Credits Jp Valery su Unsplash

Also financed a coal plant and hotels on the coast

(sustainabilityenvironment.com) – At the COP28 in Dubai we will talk a lot about climate finance. Finally, the rich countries have reached the goal of mobilizing $ 100 billion per year, but we must set the new post-2025 target, start closing the financial gap for adaptation to the climate crisis, and make operational the Loss and Damage Mechanism that will help the most vulnerable countries not to end up crushed by the impact of climate change. But above all, the COP28 climate conference has to change dramatically from the way climate finance has been made available so far. The reason? About $2 out of 3 pledged was never paid out, or ended up in projects that have little to do with the contrast of the climate crisis.

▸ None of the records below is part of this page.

-- ==== Sys2Proof/WellFormed.lean ====
section
/-! DEFINITION. When an instruction term is one that a 16-bit word can carry. -/

namespace Sys2Proof

/-- An address operand is "a 12-bit address" (30_encoding.md R68, R70). -/
def addrOperandOk (nnn : Word) : Bool := decide (nnn.toNat < 0x1000)

/-- Every x, y, n and nn is legal (R71: "No register field is ever invalid"), so the one check is the width of an
address operand, in the four instructions that have one. -/
def Instr.wf : Instr → Bool
  | .jp nnn => addrOperandOk nnn
  | .call nnn => addrOperandOk nnn
  | .ldI nnn => addrOperandOk nnn
  | .jpV0 nnn => addrOperandOk nnn
  | .cls | .ret => true
  | .seByte _ _ | .sneByte _ _ | .ldByte _ _ | .addByte _ _ | .rnd _ _ => true
  | .seReg _ _ | .sneReg _ _ | .ldReg _ _ | .orReg _ _ | .andReg _ _ | .xorReg _ _ => true
  | .addReg _ _ | .sub _ _ | .shr _ _ | .subn _ _ | .shl _ _ => true
  | .drw _ _ _ => true
  | .skp _ | .sknp _ | .ldVxDt _ | .ldVxK _ | .ldDtVx _ | .ldStVx _ => true
  | .addIVx _ | .ldFVx _ | .ldBVx _ | .ldMemVx _ | .ldVxMem _ => true

end Sys2Proof
end

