-- ==== Sys2Proof/Machine/Operands.lean ====
section
/-! DEFINITION. Operand forms: registers, immediates, addresses, key numbers, digits, glyph addresses. -/

namespace Sys2Proof.Machine

/-- `V[x]` read (00_scope.md R11, 10_state.md R20): no register is hard-wired. -/
def State.readV (s : State) (x : Reg) : Byte := s.v[x.toNat]

/-- `V[x] <- b`. -/
def State.writeV (s : State) (x : Reg) (b : Byte) : State := { s with v := s.v.set x.toNat b }

/-- VF, register 0xF (10_state.md R21). -/
def regVF : Reg := 0xF

/-- `value & 0xFFF`, the form of every value stored in pc or I (10_state.md R23, R24). -/
def low12 (w : Word) : Word := w &&& 0x0FFF

/-- `zext_16` of a byte (00_scope.md R10). -/
def zext16 (b : Byte) : Word := b.setWidth 16

/-- `V[x] & 0xF` as a key number or a glyph number: the low nibble (43_index_memory.md R119, 45_input_timer.md R129). -/
def lowNibble (b : Byte) : Nibble := b.extractLsb' 0 4

/-- `keys[k]` (10_state.md R32). -/
def State.keyDown (s : State) (k : Nibble) : Bool := s.keys.getLsbD k.toNat

/-- A key number as the byte that FX0A's wait writes, 0x00..0x0F (45_input_timer.md R132). -/
def keyByte (k : Nibble) : Byte := k.setWidth 8

/-- `FONT_BASE + 5 * d`, the address of glyph d (43_index_memory.md R119). -/
def glyphAddr (c : Config) (d : Nibble) : Word := c.fontBase + 5 * d.setWidth 16

/-- The three decimal digits of a byte, hundreds first (43_index_memory.md R120). -/
def bcdDigits (b : Byte) : List Byte :=
  [BitVec.ofNat 8 (b.toNat / 100), BitVec.ofNat 8 (b.toNat / 10 % 10), BitVec.ofNat 8 (b.toNat % 10)]

/-- V0..V[x] inclusive, in ascending order (43_index_memory.md R121). -/
def State.regsUpTo (s : State) (x : Reg) : List Byte := s.v.toList.take (x.toNat + 1)

/-- The register file with V[k] loaded from `addr + k` for the first `n` registers, ascending
(43_index_memory.md R122). -/
def loadRegs (m : Memory) (addr : Nat) : Nat → Vector Byte 16 → Vector Byte 16
  | 0, v => v
  | n + 1, v => (loadRegs m addr n v).setIfInBounds n (m.readAt (addr + n))

end Sys2Proof.Machine
end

To reveal this is a report by ONE Campaign, which has reckoned in the pocket of finance for the climate promised by countries with the most advanced economies between 2013 and 2021. The data comes from the official reporting of the states, on which the elaborations of the OECD and the UN Framework Convention on Climate Change (UNFCCC) are based.

Where does climate finance go?

The total theoretical, or declared, of finance for the climate mobilized in the period under examination reaches 343 billion dollars. But many vulnerable countries have received far fewer resources than those promised. Particularly in Africa. According to data from the advocacy group, Nigeria got 75% less than agreed, a shortfall of $4.5 billion. Kenya missed the same amount. While Senegal received $2.8 billion less than was promised.

Of the funds earmarked, again in theory, for projects and interventions to combat the climate crisis and improve mitigation and adaptation measures, a not-so-small part has been allocated to anything else. Analyzing the data, ONE Campaign notes that climate finance has even been channelled into the construction of a coal-fired power plant, or on works that have nothing to do with climate change as a hotel on the coast.

“There is no verification or control whatsoever of what is reported,” he told Reuters, who saw the report preview, David McNair, executive director of the association’s global policy. “There is no kind of responsibility”.